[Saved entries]
....
-- ==== Sys2Proof/Machine/ObjTable.lean ====
section
/-! DEFINITION. The object dictionary's fixed part: one row for every object of the manual's object tables (Tables 1-5, 2-5,
2-6, 3-7, 4-1, 5-14, 5-15, 6-5, 7-14, 8-9, 8-10, 9-11, 10-2, 11-7, 12-6, 13-6, 14-12, 15-8, 16-7, 17-10, 18-6, 19-4, 20-8), with its
type, access, persistence, default, effect time, AUDIT attribute, scope and range; and the address of each by its name. -/

namespace Sys2Proof.Machine

/-- Data types (Table 2-1). -/
inductive ObjType where
  | bool | u8 | u16 | u32 | u64 | i8 | i16 | i32 | i64 | f32 | f64 | time96
  | octets (n : Nat)
  | vstring
  | domain
  deriving DecidableEq, Repr

/-- Access attributes (Table 2-2). -/
inductive Access where
  | const | ro | rw | wo | rws
  deriving DecidableEq, Repr

/-- Effect times of an accepted write (R43). -/
inductive EffectTime where
  | immediate | weft | boundary | start
  deriving DecidableEq, Repr

/-- The range an object's Meaning states (step 6 of Table 2-3); ranges that depend on other state are in Writes.lean. -/
inductive RangeRule where
  | any
  /-- Unsigned, both ends admitted. -/
  | nat (lo hi : Nat)
  /-- Signed, both ends admitted. -/
  | int (lo hi : Int)
  /-- A writable counter: only 0 (R62). -/
  | zero
  deriving DecidableEq, Repr

/-- One row of an object table: `ixCount` indices from `index` in steps of `ixStride`, `subCount` subindices from `sub`. -/
structure ObjRow where
  name : String
  index : Nat
  ixCount : Nat
  ixStride : Nat
  sub : Nat
  subCount : Nat
  type : ObjType
  access : Access
  persistent : Bool
  dflt : Bytes
  effect : EffectTime
  audit : Bool
  station : Bool
  range : RangeRule
  deriving DecidableEq, Repr

/-- The type code of Table 2-1. -/
def typeCode : ObjType → Nat
  | .bool => 1 | .u8 => 2 | .u16 => 3 | .u32 => 4 | .u64 => 5 | .i8 => 6 | .i16 => 7 | .i32 => 8 | .i64 => 9 | .f32 => 10
  | .f64 => 11 | .time96 => 12 | .octets _ => 13 | .vstring => 14 | .domain => 15

/-- The size of a value in bytes (Table 2-1); a VSTRING has its length byte at least, a DOMAIN no fixed size. -/
def typeSize : ObjType → Nat
  | .bool => 1 | .u8 => 1 | .u16 => 2 | .u32 => 4 | .u64 => 8 | .i8 => 1 | .i16 => 2 | .i32 => 4 | .i64 => 8 | .f32 => 4
  | .f64 => 8 | .time96 => 12 | .octets n => n | .vstring => 1 | .domain => 0

/-- A VSTRING value (Table 2-1): the length byte, then the bytes. -/
def vstr (s : String) : Bytes := leBytes 1 s.length ++ asciiBytes s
....
-- Problem description --
This exercise asks for every line of the records to be repeated exactly.

-- Answer for the task --
-- ==== Sys2Proof/Machine/ObjTable.lean ====
section
/-! DEFINITION. The object dictionary's fixed part: one row for every object of the manual's object tables (Tables 1-5, 2-5,
2-6, 3-7, 4-1, 5-14, 5-15, 6-5, 7-14, 8-9, 8-10, 9-11, 10-2, 11-7, 12-6, 13-6, 14-12, 15-8, 16-7, 17-10, 18-6, 19-4, 20-8), with its
type, access, persistence, default, effect time, AUDIT attribute, scope and range; and the address of each by its name. -/

namespace Sys2Proof.Machine

/-- Data types (Table 2-1). -/
inductive ObjType where
  | bool | u8 | u16 | u32 | u64 | i8 | i16 | i32 | i64 | f32 | f64 | time96
  | octets (n : Nat)
  | vstring
  | domain
  deriving DecidableEq, Repr

/-- Access attributes (Table 2-2). -/
inductive Access where
  | const | ro | rw | wo | rws
  deriving DecidableEq, Repr

/-- Effect times of an accepted write (R43). -/
inductive EffectTime where
  | immediate | weft | boundary | start
  deriving DecidableEq, Repr

/-- The range an object's Meaning states (step 6 of Table 2-3); ranges that depend on other state are in Writes.lean. -/
inductive RangeRule where
  | any
  /-- Unsigned, both ends admitted. -/
  | nat (lo hi : Nat)
  /-- Signed, both ends admitted. -/
  | int (lo hi : Int)
  /-- A writable counter: only 0 (R62). -/
  | zero
  deriving DecidableEq, Repr

/-- One row of an object table: `ixCount` indices from `index` in steps of `ixStride`, `subCount` subindices from `sub`. -/
structure ObjRow where
  name : String
  index : Nat
  ixCount : Nat
  ixStride : Nat
  sub : Nat
  subCount : Nat
  type : ObjType
  access : Access
  persistent : Bool
  dflt : Bytes
  effect : EffectTime
  audit : Bool
  station : Bool
  range : RangeRule
  deriving DecidableEq, Repr

/-- The type code of Table 2-1. -/
def typeCode : ObjType → Nat
  | .bool => 1 | .u8 => 2 | .u16 => 3 | .u32 => 4 | .u64 => 5 | .i8 => 6 | .i16 => 7 | .i32 => 8 | .i64 => 9 | .f32 => 10
  | .f64 => 11 | .time96 => 12 | .octets _ => 13 | .vstring => 14 | .domain => 15

/-- The size of a value in bytes (Table 2-1); a VSTRING has its length byte at least, a DOMAIN no fixed size. -/
def typeSize : ObjType → Nat
  | .bool => 1 | .u8 => 1 | .u16 => 2 | .u32 => 4 | .u64 => 8 | .i8 => 1 | .i16 => 2 | .i32 => 4 | .i64 => 8 | .f32 => 4
  | .f64 => 8 | .time96 => 12 | .octets n => n | .vstring => 1 | .domain => 0

/-- A VSTRING value (Table 2-1): the length byte, then the bytes. -/
def vstr (s : String) : Bytes := leBytes 1 s.length ++ asciiBytes s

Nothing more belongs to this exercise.